Мы похихикали и обрядили Марусю в драгоценности.
— Главное, под платье заправляй, к коже. Можно одно назад развернуть, на спину, если на горло давить не будет.
— Нет, неудобно получается. Уж лучше вперёд.
— Теперь риталид аккуратненько снимаем…
Мы обе затаили дыхание. Маруся отдала мне оправу и замерла, прислушиваясь к ощущениям. Я наблюдала за её ментальным полем, боясь появления новых трещин или истончения заживлённых областей. Но ничего откровенно страшного не случилось.
— Как будто костыли убрали, — сказала вдруг Маруся. — Знаешь, я в детстве сильно ногу ломала, долго ходила в гипсе и на костылях. Так потом, когда их убираешь и гипс снимают, также страшновато.
— Ну, это ничего. Ты, главное, сейчас не переусердствуй. Следи за своей реакцией на нагрузки. Если что, сразу говори о странных ощущениях, особенно о неприятных.
Меня радовало, что Маруся не падала в обморок, ноги у неё не подкашивались от слабости, не накатывали никакие панические атаки. В общем — почти всё на «не». А отдельная неуверенность сгладится. И её аналогия с костылями тоже была правильная. Только слишком оптимистичная. Пока вместо костылей болящей выдали тросточку. Но камешки справлялись, это радовало. Значит, оправу я могу забрать себе.
Я надела её… и почувствовала себя словно старинным рыцарем, которому вернули доспех. Даже больше. Риталид был и моей защитой, и оружием. Эх, если бы к нему ещё и камешки…
Но Голицынские подкаты — это было ещё не всё.
Буквально на следующий день, сразу после обычной понедельничной линейки, Марусю пригласили в дирекцию. Пробыла она там не особо долго, вернулась со странным выражением на лице и довольно большим свёртком, напоминающим завёрнутое в серую обёрточную бумагу полено.

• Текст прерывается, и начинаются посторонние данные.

-- ==== Sys2Proof/Certificates/Slice0/Obligations.lean ====
section
/-! DEFINITION. The statements: what each command does, what it leaves alone, and what every step keeps. -/
open Sys2Proof Sys2Proof.Machine
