/-! ### Witnesses: supplies, power -/
theorem witness_SuppliesAndReferences : (9#8).toNat < 10 ∧ 10 ≤ (10#8).toNat ∧ ((go (.droopStretch 5 9) run0).core 5).stretch = true ∧ (run0.core 5).stretch = false ∧
    (run0.core 5).rising = none ∧ ((run0.modCore 5 (fun q => { q with rising := some 4 })).core 5).rising = some 4 ∧
    (go (.voltageReached 5) (run0.modCore 5 (fun q => { q with rising := some 4 }))).getF F.vregPoint_divisor 5 = 4 ∧
    ((run0.setF F.tilePhases_in_service 3 0x8000).getF F.tilePhases_in_service 3).testBit 15 = true ∧
    run0.getF F.tileStatus_holdover 0 = 0 ∧ (run0.setF F.tileStatus_holdover 7 1).getF F.tileStatus_holdover 7 = 1 := by decide +kernel
/-- Core 9 runs at the top point; die 0 is over its limit at 255 °C. -/
def runCore : State := (run0.setF F.vregPoint_state 9 vRun).setF F.vregPoint_divisor 9 0
def hotDie : State := go (.thermalSample 0 255) runCore
theorem witness_DistressAndHeatSlowCores : run0.getF F.tileStatus_distress 7 = 0 ∧ (go (.supplyDistressOnset 0) run0).getF F.tileStatus_distress 0 = 1 ∧
    run0.getF F.vregPoint_state 9 ≠ vRun ∧ runCore.getF F.vregPoint_state 9 = vRun ∧ (runCore.core 9).distSteps = 0 ∧
    runCore.pointOf (runCore.ownerNum 9) 9 ≠ 4 ∧
    ((go (.supplyDistress 9 ⟨.supplyDistress, true, 255, 9, tileNode 0, 0, 0⟩) runCore).core 9).distSteps = 1 ∧
    hotDie.overLimit 0 0 = true ∧ (hotDie.die 0).hot = true ∧ (hotDie.die 0).told = false ∧ runCore.overLimit 0 0 = false ∧ (runCore.die 0).hot = false ∧
    (go (.thermalSample 0 0) hotDie).overLimit 0 5 = false ∧ ((go (.thermalSample 0 0) hotDie).die 0).hot = true ∧
    ((go (.thermalRecovery 0) (go (.thermalSample 0 0) hotDie)).die 0).hot = false := by decide +kernel
theorem witness_floorPoint : ∃ s : State, s.getF F.vregPoint_state 9 = vRun ∧ s.pointOf (s.ownerNum 9) 9 = 4 ∧ (s.core 9).distSteps = 0 ∧
    s.floorCode (s.ownerNum 9) ≤ s.pointOf (s.ownerNum 9) 9 := ⟨runCore.modCore 9 (fun q => { q with derateD := 4 }), by decide +kernel⟩
theorem witness_ModulePowerStates : admin0.admitted (.pf 0) = true ∧ admin0.pwState ≠ pwStandby ∧ admin0.anyRunning = false ∧ run0.anyRunning = true ∧
    ((admin0.setF F.pwrState_state 0 pwHold).pwState = pwHold ∧ admin0.getF F.pwrState_leak 0 = 0) ∧
    (admin0.setF F.pwrState_state 0 pwStandby).pwState = pwStandby ∧ admin0.getF F.pwrState_steward_mode 0 = 0 ∧ admin0.pwState = pwActive ∧
    (admin0.setF F.pwrCfg_idle_hold_ms 0 1).getF F.pwrCfg_idle_hold_ms 0 ≠ 0 ∧
    (go (.leakDetected 2) run0).getF F.pwrState_leak 0 = 1 ∧ run0.pState 0 = psRunning ∧
    (rangeFrom 0 4).all (fun h => decide (admin0.getF F.epdHost_mode h ≠ 1) || decide (admin0.getF F.epdHost_up h = 0)) = true ∧
    (let s := (run0.setPState 0 psPaused).modCore 1 (fun q => { q with atBar := some (true, 0) })
     s.ownerOf 1 = some 0 ∧ s.pState 0 = psPaused ∧ (s.core 1).atBar.isSome = true ∧ (s.setF F.vregPoint_state 1 vRun).getF F.vregPoint_state 1 ≠ vOff) := by
  decide +kernel
/-- Partition 0 runs over a cap of 2,400 W. -/
def overCap : State := (run0.setF F.pwrInput_watts 0 2401).setF F.pwrCapEff_watts 0 2400
theorem witness_PowerCapFollowsItsSources : admin0.getF F.pwrCapEff_ramping 0 = 0 ∧ (admin0.setF F.pwrCapEff_ramping 0 1).getF F.pwrCapEff_ramping 0 = 1 ∧
    admin0.lowestCap.1 < 2 ^ 16 ∧ (∀ v ∈ [0, 2400, 24000], (admin0.setF F.pwrCapShadow_cap_w 0 v).getF F.pwrCapShadow_cap_w 0 = v) ∧
    (admin0.setF F.pwrCapShadow_ramp_w_ms 0 24000).getF F.pwrCapShadow_ramp_w_ms 0 = 24000 ∧
    (go (.pwrCapCommit (.pf 0) 1) ((admin0.setF F.pwrCapShadow_cap_w 0 2400).setF F.pwrCapShadow_ramp_w_ms 0 1)).getF F.pwrCap_cap_w 0 = 2400 ∧
    (go (.pwrCapCommit (.pf 0) 1) (admin0.setF F.pwrCapShadow_cap_w 0 2399)).getF F.pwrCapCommit_error 0 = 1 ∧
    admin0.getF F.sbPinmux_pwrcap 0 = 0 ∧ admin0.mod.spoiled = false ∧ (admin0.setF F.sbPinmux_pwrcap 0 1).getF F.sbPinmux_pwrcap 0 = 1 ∧
    ([0, 4095] : List CoreIx).Nodup := by decide +kernel
theorem witness_capPause : overCap.getF F.pwrCapEff_watts 0 < overCap.getF F.pwrInput_watts 0 ∧ overCap.mostOver = some 0 ∧
    run0.getF F.pwrInput_watts 0 ≤ run0.getF F.pwrCapEff_watts 0 ∧
    (∀ a < 64, ∀ b < 64, overCap.getF F.vregPoint_state (64 * a + b) ≠ vRun) := by decide +kernel
theorem witness_capResume : ∀ st ∈ [psRunning, psPaused], let s := (run0.setF F.partPower_cap_paused 0 1).setPState 0 st
    s.getF F.partPower_cap_paused 0 = 1 ∧ s.getF F.pwrState_leak 0 = 0 ∧ (s.part 0).arrivals = none ∧ s.pState 0 = st ∧ s.pwState ≠ pwHold ∧
    10 * s.getF F.pwrInput_watts 0 + 11 * s.getF F.partPower_watts 0 ≤ 10 * s.getF F.pwrCapEff_watts 0 ∧
    10 * s.getF F.pwrInput_watts 0 + 11 * (s.part 0).pausedWatts ≤ 10 * s.getF F.pwrCapEff_watts 0 ∧
    (go (.capResume 0) s).getF F.partPower_cap_paused 0 = 0 ∧
    (let u := s.modPart 0 (fun q => { q with pausedWatts := 60000 })
     10 * u.getF F.pwrCapEff_watts 0 < 10 * u.getF F.pwrInput_watts 0 + 11 * (u.part 0).pausedWatts) := by decide +kernel
/-- A sample gives each die its own current. -/
theorem witness_capCheck : (([(0, 5), (63, 1023)] : List (DieIx × BitVec 10)).map (·.1)).Nodup ∧
    (let t := go (.capCheck ⟨0, 0, 0, 0, [], [(0, 5), (63, 1023)]⟩ []) run0
     t.getF F.tileStatus_current 0 = 5 ∧ t.getF F.tileStatus_current 63 = 1023) := by decide +kernel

В спальне мы были вдвоём — остальные девочки разошлись на уроки. Я подождала пару минут — ничего не дождалась, Маруся так и сидела, пустым взглядом таращась в окно.
— Ты прекрати давай изображать бледную тень отца Гамлета! Что случилось-то, говори толком!
Она моргнула.
— Приходил юрист императорского попечительского совета.
— Ну⁈ Не тяни же!
— Стива отстранён от управления наследством. Признался, как мне сказали, в злонамеренных растратах, совершённых им и его супругой в отношении меня. Она, кстати, действительно умерла… — губы у Маруси задрожали, она оборвала речь и зажмурилась.
Может ли инквизитор сломаться? Я запаниковала, но тут в голове сам собой всплыл голос дядьки Гроя, за которым я повторила слово в слово:
— Из чего можно сделать однозначный вывод, что данная особа отказалась признавать собственную вину и исправлять последствия своих действий.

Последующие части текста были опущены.